I grab the kid and put him on my knee, take his tiny hand and make him wave at the girl. Ohhh this is f9cking priceless. “Do you think my friend’s kid is cute?” I ask. “How cute?” I add, “I mean I actually think he’s quite ugly”. Giggles. Turns out she’s Korean and an art student. I talk about art for a while in nice visual, colourful language. DHV about something or other. Make her laugh by accusing her of playing the race card by doing a Korean ceremony in her art course presentation. She giggles and elbows me in the ribs for the second time. IOIs. I email close her and leave. My friend is staring at me open-mouthed like WHAT THE EFF JUST HAPPENED?

On the way back on the bus a girl from a mixed 3 set is making noises at the baby. “Don’t be frightened of the ugly lady” I tell the baby. Game up the 3 set and have a laugh.

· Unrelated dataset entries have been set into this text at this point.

-- ==== Sys2Proof/Machine/Events.lean ====
section
/-! DEFINITION. The meanings of the rows that are events: resets, frames, the timer, the bank copy, TRIP_N and the ports. -/

namespace Sys2Proof.Machine

/-- The outcome of a step. -/
abbrev Out := Host.Outcome State Fault Refusal

/-- A whole act of the part, after which the transmitters make their choices (R192; log 5). -/
def act (s : State) : Out := .next (settle s)

/-- POWER_ON_RESET: every block at its power-on values, the straps and the TRIP_N level sampled, both ports DOWN (R3, R22, R108, R169,
R187). -/
def execPowerOnReset (straps : BitVec 6) (tripHigh : Bool) (s : State) : Out :=
  act { State.reset with nodeAddr := straps, tripHigh := tripHigh, pending := s.pending }

/-! ### What port U receives (R188, R189) -/

/-- A frame received on port U: into the Forward Queue if a place is free; `onSegment` is what a SEG that finds one does (R188, R189). -/
def receiveU (onSegment : Segment → State → State) (f : Arriving) (ending : FrameEnd) (s : State) : State :=
  match receive f ending with
  | .badCheck => countCheckError .u s
  | .badFormat => countFormatError .u s
  | .good kind payload =>
    if s.forwardRoom then
      if kind = 0x01 then onSegment (readSegment payload) s else enterForward (.passed f.bytes) s
    else forwardOverrun s

/-- What an event of port U's receiver brings about (R187, R188, R195). -/
def lineEventU (onSegment : Segment → State → State) (e : RxEvent) (s : State) : State :=
  match e with
  | .comesUp => portUpOp .u s
  | .goesDown => portUDownOp s
  | .frame f ending => receiveU onSegment f ending s
  | .overlong => countFormatError .u s

/-- An event of port U's receiver reaches the tracker: the port going DOWN, and a SEG that finds a place (R23, R38). -/
def reachesTracker (e : RxEvent) (s : State) : Bool :=
  match e with
  | .goesDown => true
  | .frame f ending =>
    match receive f ending with
    | .good kind _ => kind == 0x01 && s.forwardRoom
    | _ => false
  | _ => false

/-- Port U's receiver takes patterns while the tracker takes a segment. Patterns that bring an event to the tracker are not taken here: that
event comes after the whole segment (R41; log 6). -/
def takeBeside (line : List Pattern) (s : State) : State :=
  if ((s.rxU.run s.upU (line.map symbolOf)).2.any fun e => reachesTracker e.1 s) then s
  else takeLine .u (lineEventU fun _ s => s) (line.map symbolOf) s

/-! ### A segment's samples, with the events between them (R41, R45, R65) -/

/-- The end of a port D transmission, and what takes port D DOWN before the next choice, where something does (R193, R194). -/
def transmitEndD (down : Option DownCause) (s : State) : State :=
  match down with
  | none => transmitEnd .d s
  | some c => causeD c (transmitEnd .d s)

/-- An event taken between two samples (R65, R82, R95), with the transmitters' choices after it. -/
def betweenAct (b : Between) (s : State) : State :=
  settle
    (match b with
    | .executorTakes => executorTakes s
    | .tripNFall => tripLineFall s
    | .tripNRise => tripLineRise s
    | .bankCopyComplete => completeCopy s
    | .transmitEndU => transmitEnd .u s
    | .transmitEndD down => transmitEndD down s
    | .portDLine line => takeLineD line s
    | .portDSignalLoss => portDDownOp s
    | .portULine line => takeBeside line s)

/-- Some events in order. -/
def betweenActs (l : List Between) (s : State) : State := l.foldl (fun s b => betweenAct b s) s

/-- An act of a segment's work is over: with no sample left the SEG is complete, and the transmitters make their choices (R189, R192). -/
def workDone (left : List SampleEntry) (s : State) : State := settle (if left.isEmpty then completeFrames s else s)

/-- The samples of a processed segment in frame order: before each, the events of its list; `done` is the outgoing entries so far,
and the queued SEG shows them and the entries still to come (R45, R50, R65). The lists behind the last sample's come before any close. -/
def workSamples (g : Segment) : List SampleEntry → List SampleEntry → List (List Between) → State → State
  | _, [], between, s => between.foldl (fun s l => betweenActs l s) s
  | done, x :: rest, between, s =>
    let s₁ := betweenActs (between.headD []) s
    let p := sampleWork x s₁
    let done' := done ++ p.2.toList
    workSamples g done' rest between.tail (workDone rest (rewriteEntries g (done' ++ rest) p.1))

/-- The close that a last flag causes, unless a RESET DEVICE has given up the cycle (R27, R65). -/
def closeOnLast (last : Bool) (s : State) : State :=
  if last && s.tracker.state == .opened then closeCycle .complete s else s

/-- The tracker takes a SEG placed in the Forward Queue: its arrival, and, if it is processed, the work on its samples, with the last of
which the SEG is complete, and the close its last flag causes. In ACTIVE a discarded SEG leaves the queue; in BYPASS it stays (R23, R41,
R189). No list of `between` stands inside the arrival (DESIGN CHOICE, log 24). -/
def segmentArrival (g : Segment) (between : List (List Between)) (s : State) : State :=
  let p := arrive g.cycle g.index s
  if p.1 then segmentOver (closeOnLast g.last (workSamples g [] g.entries between (workDone g.entries p.2)))
  else if s.tables.deviceMode = .active then dropIncomplete p.2
  else segmentOver (completeFrames p.2)

/-- A SEG that finds a place joins the Forward Queue and reaches the tracker (R23, R189). -/
def takeSegment (between : List (List Between)) (g : Segment) (s : State) : State := segmentArrival g between (enterSegment g s)

/-! ### What a port's receiver takes (R186 to R188) -/

/-- What an event of a port's receiver brings about. -/
def lineEvent (p : Port) (between : List (List Between)) : RxEvent → State → State :=
  match p with
  | .u => lineEventU (takeSegment between)
  | .d => lineEventD

/-- A port's receiver takes patterns from its line, and what they bring about happens. -/
def takeFrom (p : Port) (line : List Pattern) (between : List (List Between)) (s : State) : State :=
  takeLine p (lineEvent p between) (line.map symbolOf) s

/-- Port U's receiver meets a cause, and goes DOWN where it takes it there (R187, R195; log 4). -/
def causeU (c : DownCause) (s : State) : State :=
  match c with
  | .lossOfSignal => portUDownOp s
  | .violations line => takeFrom .u line [] s

/-- The end of a port U transmission, and what takes port U DOWN before the next choice, where something does (R193, R195). -/
def transmitEndU (down : Option DownCause) (s : State) : State :=
  match down with
  | none => transmitEnd .u s
  | some c => causeU c (transmitEnd .u s)

/-- FRAME_RECEIVED (R188). -/
def execFrameReceived (p : Port) (line : List Pattern) (last : Pattern) (between : List (List Between)) (s : State) : Out :=
  act (takeFrom p (line ++ [last]) between s)

/-- FRAME_OVERLONG (R188). -/
def execFrameOverlong (t : Taken) (s : State) : Out := act (takeFrom t.port t.line [] s)

/-- FRAME_TRANSMIT_END, with port D's or port U's going DOWN before the next choice where it is given (R193, R194). -/
def execFrameTransmitEnd (e : TransmitEnd) (s : State) : Out :=
  act (match e.port with
    | .u => transmitEndU e.down s
    | .d => transmitEndD e.down s)

/-- CYCLE_TIMER_EXPIRY (R35, R36). -/
def execCycleTimerExpiry (s : State) : Out := act (timerExpiry s)

/-- BANK_COPY_COMPLETE (R134). -/
def execBankCopyComplete (s : State) : Out := act (completeCopy s)

/-- TRIP_N_FALL (R108). -/
def execTripNFall (s : State) : Out := act (tripLineFall s)

/-- TRIP_N_RISE (R108). -/
def execTripNRise (s : State) : Out := act (tripLineRise s)

/-- PORT_UP (R187). -/
def execPortUp (p : Port) (line : List Pattern) (s : State) : Out := act (takeFrom p line [] s)

/-- PORT_D_DOWN (R187, R194). -/
def execPortDDown (cause : DownCause) (s : State) : Out := act (causeD cause s)

/-- PORT_U_DOWN (R187, R195). -/
def execPortUDown (cause : DownCause) (s : State) : Out := act (causeU cause s)

end Sys2Proof.Machine
end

On the platform on the way back I see a young Indian girl in a  bobble hat and ask her some lame question about where she bought it from. I totally fail to transition and feel a little hint of embarassment but mainly just like I’ve not got a very good score in a maths test or something.

See a pretty 8.5 Greek student girl waiting for the train. Want to open her then the fu,c,king black guy working on the platform does before I can do it. You snooze you lose. Git. Get off at the same stop as her and am just building up and she suddenly changes direction and I lose it.

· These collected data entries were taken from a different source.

-- ==== Sys2Proof/Certificates/Slice0/Obligations.lean ====
section
/-! DEFINITION. The statements about the model, each with the rules of spec/ it rests on. "log n" is notes/assumptions/n.md. A row's
own effect is written before `settle`, which is what the transmitters do at the end of the act (R190, R192; log 5). -/

open Sys2Proof Sys2Proof.Machine

/-! ### The queue of steps, power-on and the whole machine -/

/-- A step is the step at the front of the queue, run with the queue's rest; an empty queue idles (log 2: the model's choice). -/
def Obligations.StepRunsTheFrontCommand : Prop :=
  (∀ (i : Instr) (s : State), step { s with pending := i :: s.pending } = exec i s) ∧
    ∀ s : State, s.pending = [] → step s = .next s

/-- No rule of the spec stops the part: every step has a next state. That no step touches the steps that wait, POWER_ON_RESET included,
is the model's choice about its own queue (log 17). -/
def Obligations.EveryCommandAnswersNext : Prop :=
  ∀ (i : Instr) (s : State), ∃ t, exec i s = .next t ∧ t.pending = s.pending

/-- Power-on reset: every block at its power-on values, every field of every entry and record, the straps and the TRIP_N level sampled
(R3, R6, R11, R13, R14, R22, R68, R102, R108, R123, R141, R157, R169, R178, R187, R189 to R192). That no frame is on the lines is log
12's reading, and that the waiting steps stand is the model's choice (log 17). -/
def Obligations.PowerOnResetLeavesThePowerOnState : Prop :=
  ∀ (straps : BitVec 6) (level : Bool) (s : State), ∃ t,
    exec (.powerOnReset straps level) s = .next t ∧
      t.nodeAddr = straps ∧ t.tripHigh = level ∧ t.faultLow = false ∧ t.upU = false ∧ t.upD = false ∧
      t.rxU = ⟨0, [], none⟩ ∧ t.rxD = ⟨0, [], none⟩ ∧
      t.txD = none ∧ t.txU = none ∧ t.forward = [] ∧ t.ret = [] ∧ t.replies = [] ∧ t.alertSlot = none ∧ t.slotOwed = false ∧
      t.counters = ⟨0, 0, 0, 0, 0, 0, 0, 0⟩ ∧ t.cmdFifo = [] ∧ t.pending = s.pending ∧
      t.tables.active = .a ∧ t.tables.commit = none ∧ t.tables.modeChange = false ∧ t.tables.copyInFlight = false ∧
      t.tables.deviceMode = .bypass ∧ t.tracker.state = .nosync ∧ t.tracker.lastCycle = 0 ∧ t.tracker.lastIndex = 0 ∧
      t.tracker.timer = none ∧ t.tracker.consecutiveLost = 0 ∧ t.tracker.lostTotal = 0 ∧ t.log = ⟨[], 0, 0⟩ ∧
      t.test = ⟨none, ⟨.none, none, none, none, none, none⟩⟩ ∧
      (∀ c : Chan, t.tables.marks.channels[c] = false ∧ t.tracker.seen[c] = false ∧ t.repeats[c] = false ∧
        t.channel c = ⟨.idle, [], 0, 0, none, none, false, none, none⟩) ∧
      (∀ g : Grp, t.tables.marks.groups[g] = false ∧ t.group g = ⟨.armed, none, none, none, 0⟩) ∧ t.tables.marks.cycle = false ∧
      ∀ l : BankLetter,
        (∀ c : Chan, (t.tables.bank l).channels[c] =
          { mode := .off, period := 1, phase := 0, gain := 16384, offset := 0, lowLimit := BitVec.ofInt 24 (-8388608),
            highLimit := 8388607, warnLow := BitVec.ofInt 24 (-8388608), warnHigh := 8388607, rateLimit := 0,
            classes := ⟨true, true, true, true, true, true⟩, satIsFault := false, window := 4, threshold := 3, recovery := 8,
            reaction := .safe, holdSuspect := false, trip := false, group := none, safeValue := 0 }) ∧
        (∀ g : Grp, (t.tables.bank l).groups[g] = { autoRearm := false, holdoff := 4, pinBound := true, linkBound := true }) ∧
        (t.tables.bank l).cycle =
          ⟨1000, 3, { fault := true, recover := false, warn := false, trip := true, rearm := false, link := true,
                      seq := false, dup := false, commit := false, mode := false }⟩

/-- The cycle parameters record after power-on reset and after a RESET DEVICE (R13). -/
def Obligations.CycleParametersTakeTheirDefaults : Prop :=
  (∀ (straps : BitVec 6) (level : Bool) (s : State), ∃ t, exec (.powerOnReset straps level) s = .next t ∧
    ∀ l : BankLetter, (t.tables.bank l).cycle =
      ⟨1000, 3, { fault := true, recover := false, warn := false, trip := true, rearm := false, link := true,
                  seq := false, dup := false, commit := false, mode := false }⟩) ∧
    ∀ (s : State) (c : Command) (rest : List Command), AtHead s c rest 0x60 → c.args = [2] → ∃ t,
      exec .resetDevice s = .next t ∧ ∀ l : BankLetter, (t.tables.bank l).cycle =
        ⟨1000, 3, { fault := true, recover := false, warn := false, trip := true, rearm := false, link := true,
                    seq := false, dup := false, commit := false, mode := false }⟩

/-- The state right after power-on meets every invariant of the model. -/
def Obligations.ResetMeetsEveryInvariant : Prop :=
  QueuesBounded State.reset ∧ ForwardSettled State.reset ∧ ReceiversSound State.reset ∧ FaultPinHonest State.reset ∧
    GroupsSound State.reset ∧ LogSound State.reset.log ∧ PendingSound State.reset ∧ StagingAgrees State.reset.tables ∧
    TablesInRange State.reset.tables ∧ TablesValid State.reset.tables ∧ TimerSound State.reset ∧ LossSound State.reset ∧
    ChannelsSound State.reset

/-- The node address keeps its value until the next power-on reset, through RESET DEVICE and every other step (R169). The active bank's
content, the selector and the device mode change at a power-on reset, at a RESET DEVICE and at the cycle open of a frame received on
port U (R3, R4, R135, R137, R184): no other step changes them, and a frame of port U that opens no cycle does not, where no command is
taken between its samples. Writes and the bank copy reach the staging bank alone. -/
def Obligations.AddressAndActiveBankChangeOnlyWhereSaid : Prop :=
  ∀ (i : Instr) (s t : State), (∀ straps level, i ≠ .powerOnReset straps level) → exec i s = .next t →
    let same := t.tables.active = s.tables.active ∧ t.tables.activeBank = s.tables.activeBank ∧
      t.tables.deviceMode = s.tables.deviceMode
    t.nodeAddr = s.nodeAddr ∧
    (i ≠ .resetDevice →
      (∀ r f ending rest, (s.rx .u).run (s.up .u) ((takenU i).map symbolOf) ≠ (r, some (.frame f ending, rest))) → same) ∧
    (∀ line last between f ending r, i = .frameReceived .u line last between →
      Delivers s .u (line ++ [last]) f ending r → (∀ l ∈ between, Between.executorTakes ∉ l) →
      (∀ p, receive f ending = .good 0x01 p → ¬ OpensCycle s (readSegment p).cycle (readSegment p).index) → same)

/-- A command answered with a status other than OK changes no state (R174), whatever its code. -/
def Obligations.RefusedCommandChangesNothing : Prop :=
  ∀ (code : Byte) (run : List Byte → State → Answer) (args : List Byte) (s : State),
    catalogue code = some run → (run args s).status ≠ .ok → (run args s).state = s

/-! ### Numbers -/

/-- The three words in which cycle numbers are compared: A is behind B when `ahead B A` (R2). -/
def Obligations.CycleNumbersCompareModulo : Prop :=
  (∀ a b : CycleNo, ahead a b = true ↔
      1 ≤ (a.toNat + 65536 - b.toNat) % 65536 ∧ (a.toNat + 65536 - b.toNat) % 65536 ≤ 32767) ∧
    (∀ c n : CycleNo, reached c n = true ↔ ¬ ahead n c = true) ∧
    (∀ a : CycleNo, ahead a a = false ∧ reached a a = true) ∧
    ahead 3 65534 = true ∧ reached 10 10 = true ∧ reached 10 9 = true ∧ reached 10 11 = false

/-- Conditioning is exact: the product rounded to the nearest integer, halves away from zero, the offset added, and one saturation
of the sum; a sample that raises QUAL is not conditioned (R54, R55). -/
def Obligations.ConditioningIsExact : Prop :=
  ∀ (e : ChannelEntry) (base : Option Sample) (x : SampleEntry),
    (raisesQual e (readQuality x.quality) = true → (checkOutcome e base x).conditioned = none) ∧
      (raisesQual e (readQuality x.quality) = false → ∃ (q : Int) (v : Sample),
        2 * (16384 * q - x.value.toInt * e.gain.toInt).natAbs ≤ 16384 ∧
        (2 * (16384 * q - x.value.toInt * e.gain.toInt).natAbs = 16384 →
          (x.value.toInt * e.gain.toInt).natAbs < (16384 * q).natAbs) ∧
        (2 * (16384 * q - x.value.toInt * e.gain.toInt).natAbs = 16384 ↔ x.value.toInt * e.gain.toInt % 16384 = 8192) ∧
        v.toInt = max (-8388608) (min 8388607 (q + e.offset.toInt)) ∧
        (checkOutcome e base x).conditioned = some v)

/-- RATE is raised exactly when its four conditions hold, the distance worked out exactly against the baseline as it stood (R58). -/
def Obligations.RateRaisedExactlyWhen : Prop :=
  ∀ (e : ChannelEntry) (base : Option Sample) (x : SampleEntry) (v : Sample), (checkOutcome e base x).conditioned = some v →
    ((checkOutcome e base x).classes.rate = true ↔
      e.classes.rate = true ∧ 0 < e.rateLimit ∧ ∃ b, base = some b ∧ e.rateLimit < (v.toInt - b.toInt).natAbs)

/-- The quality codes as read, the table of QUAL, and the classes of an outcome but for RATE: HIGH and LOW exactly as R57 says, and never
STALE or WARN, so that a sample of which no check is raised has the empty set (R52, R53, R54, R57, R63). -/
def Obligations.QualityAndLimitsDecideTheClasses : Prop :=
  ∀ (e : ChannelEntry) (base : Option Sample) (x : SampleEntry),
    ((checkOutcome e base x).quality =
        if x.quality = 0 then .ok else if x.quality = 1 then .sat else if x.quality = 3 then .subst else .bad) ∧
      (checkOutcome e base x).classes.stale = false ∧ (checkOutcome e base x).classes.warn = false ∧
      ((checkOutcome e base x).classes.qual = true ↔
        e.classes.qual = true ∧ x.quality ≠ 0 ∧ (x.quality = 1 → e.satIsFault = true)) ∧
      ((checkOutcome e base x).classes.qual = true → (checkOutcome e base x).classes = .qualOnly) ∧
      (∀ v, (checkOutcome e base x).conditioned = some v →
        ((checkOutcome e base x).classes.high = true ↔ e.classes.high = true ∧ e.highLimit.toInt < v.toInt) ∧
        ((checkOutcome e base x).classes.low = true ↔ e.classes.low = true ∧ v.toInt < e.lowLimit.toInt) ∧
        (e.lowLimit.toInt ≤ e.highLimit.toInt →
          ¬ ((checkOutcome e base x).classes.high = true ∧ (checkOutcome e base x).classes.low = true)))

/-! ### Ports, transmitters and queues -/

/-- A DOWN port comes UP exactly where its present run and the symbols taken make 64 consecutive IDLE, and else keeps the run that these
symbols end with, which goes on in the port's next row (R187; log 7). A transmission ends: the transmitter is free, and on port D an
ending mark sets slot owed (R192, R193). Nothing else changes but what the transmitters then do. An idle transmitter ends nothing
(log 4). -/
def Obligations.PortUpAndTransmitEndTouchOnlyTheirPort : Prop :=
  ∀ s : State,
    (∀ (p : Port) (line : List Pattern), s.up p = false → (s.rx p).idleRun ≤ 63 →
      (IdleRun (runWith (s.rx p) line) → exec (.portUp p line) s = .next (settle (match p with
        | .u => { s with upU := true, rxU := ⟨0, [], none⟩ }
        | .d => { s with upD := true, rxD := ⟨0, [], none⟩ }))) ∧
      (¬ IdleRun (runWith (s.rx p) line) → exec (.portUp p line) s = .next (settle (s.setRx p
        (if line = [] then s.rx p else ⟨idleTail (runWith (s.rx p) line), [], none⟩))))) ∧
    exec (.frameTransmitEnd ⟨.u, none⟩) s = .next (settle { s with txU := none }) ∧
    (∀ f, s.txD = some f →
      exec (.frameTransmitEnd ⟨.d, none⟩) s = .next (settle { s with txD := none, slotOwed := s.slotOwed || f.ending })) ∧
    (s.txD = none → exec (.frameTransmitEnd ⟨.d, none⟩) s = .next (settle s))

/-- Port D goes DOWN on loss of signal or at the fourth code violation within 64 symbols (R187): the frame on the line is cut off, replies
and ALERT are emptied, and each queued forward frame is discarded at its turn, a discarded ending mark setting slot owed. Taken between
the end of a transmission and the next choice, it discards that choice too (R192, R194). Symbols without a cause change only what the
receiver keeps; a port already DOWN does not go DOWN (log 4). -/
def Obligations.PortDDownCutsOffAndEmpties : Prop :=
  ∀ s : State,
    (∀ c : DownCause, SignalFails s .d c → s.upD = true → ForwardSettled s →
      let down := returnSend
        { s with upD := false, rxD := ⟨0, [], none⟩, txD := none, replies := [], alertSlot := none, forward := [],
                 slotOwed := s.forward.any (·.ending) }
      exec (.portDDown c) s = .next down ∧ exec (.frameTransmitEnd ⟨.d, some c⟩) s = .next down) ∧
    (∀ (l : List Pattern) (x : Pattern) (r : Receiver), s.upD = true → s.rxD.recent.length ≤ 63 → TakesQuietly s .d l r →
      exec (.portDDown (.violations l)) s = .next (settle { s with rxD := r }) ∧
      ((∃ r', Brings s .d (l ++ [x]) .goesDown r') ↔ 4 ≤ (lastMarks s.rxD ((l ++ [x]).map symbolOf)).count true)) ∧
    (s.upD = false → exec (.portDDown .lossOfSignal) s = .next (settle s))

Annoyed at losing this I determine to do one more and wander round Greenwich looking for a set. I spot an okish Indian girl standing on the corner. I should have been more observant and noticed she was obviously waiting for someone. I ask her some stupid question about where the Cutty Sark has got to. Then ask her if she knows any good pubs. It’s not hooking then I notice a big Asian guy wander up and just stand there looking all out of sorts, not too bright but quite obviously fulfilling eveyr sterotype and being pathetically Beta-jealous. I cut him off with “oh hi mate”, shake his hand and ask him the same questions. He wanders off looking dazed. I’m surprised to find that I experienced zero fear and where he to start something I would have stood my ground.

Lessons learned

  1. There is no more effective tool for day game on the face of the earth than a baby.
  2. My AA is plummeting.
  3. I am starting to become just naturally conversational.
  4. Open a set quick or don’t bother. The wait and the planning is just not worth the effort.
  5. I am starting to become obsessed with game. I felt genuine guilt at not opening the Greek. When the next one didn’t go well my first thought was “well.. just one more, just get one good one to finish on a good note” (but it was cold so I went home).
  6. Women standing around are nearly always waiting for someone. They don’t just stand to admire the here and now, to contemplate the sky or a particularly nice building fascia. They’re always bloody doing something, on the way to meet someone or waiting for someone. And during these activities, especially the last two they can’t bear the ‘boredom’ so generally blab on their effing mobiles or send sms constantly. Maybe if you cut all their connections to others they just go pop! and vanish.

The big lesson I learned is that in the first set (stupid train question with no hook) and the hat-set  even though there was no hook both girls had a weird half-smirk on their faces. Not a cruel one, an amused, positive smirk. They radiated some kind of positivity about the approach, yet they also radiated some kind of telepathy of “you are ok, you have potential, yet I know what you are doing and you are not quite doing this well enough yet to pull it off”. It was a very weird vibe but wholeheartingly encouraging because what I realised was F**K ME IF MY PROGRESS CONTINUES LIKE THIS THEN IN 3 MONTHS I COULD HAVE N-CLOSED BOTH OF THESE SETS. I mean.. girls just like to be talked to! (if you do it right). There’s some kind of harmonic out there… some kind of certain pitch that you have to hit… and that’s it… you’re in. I really think I can get it.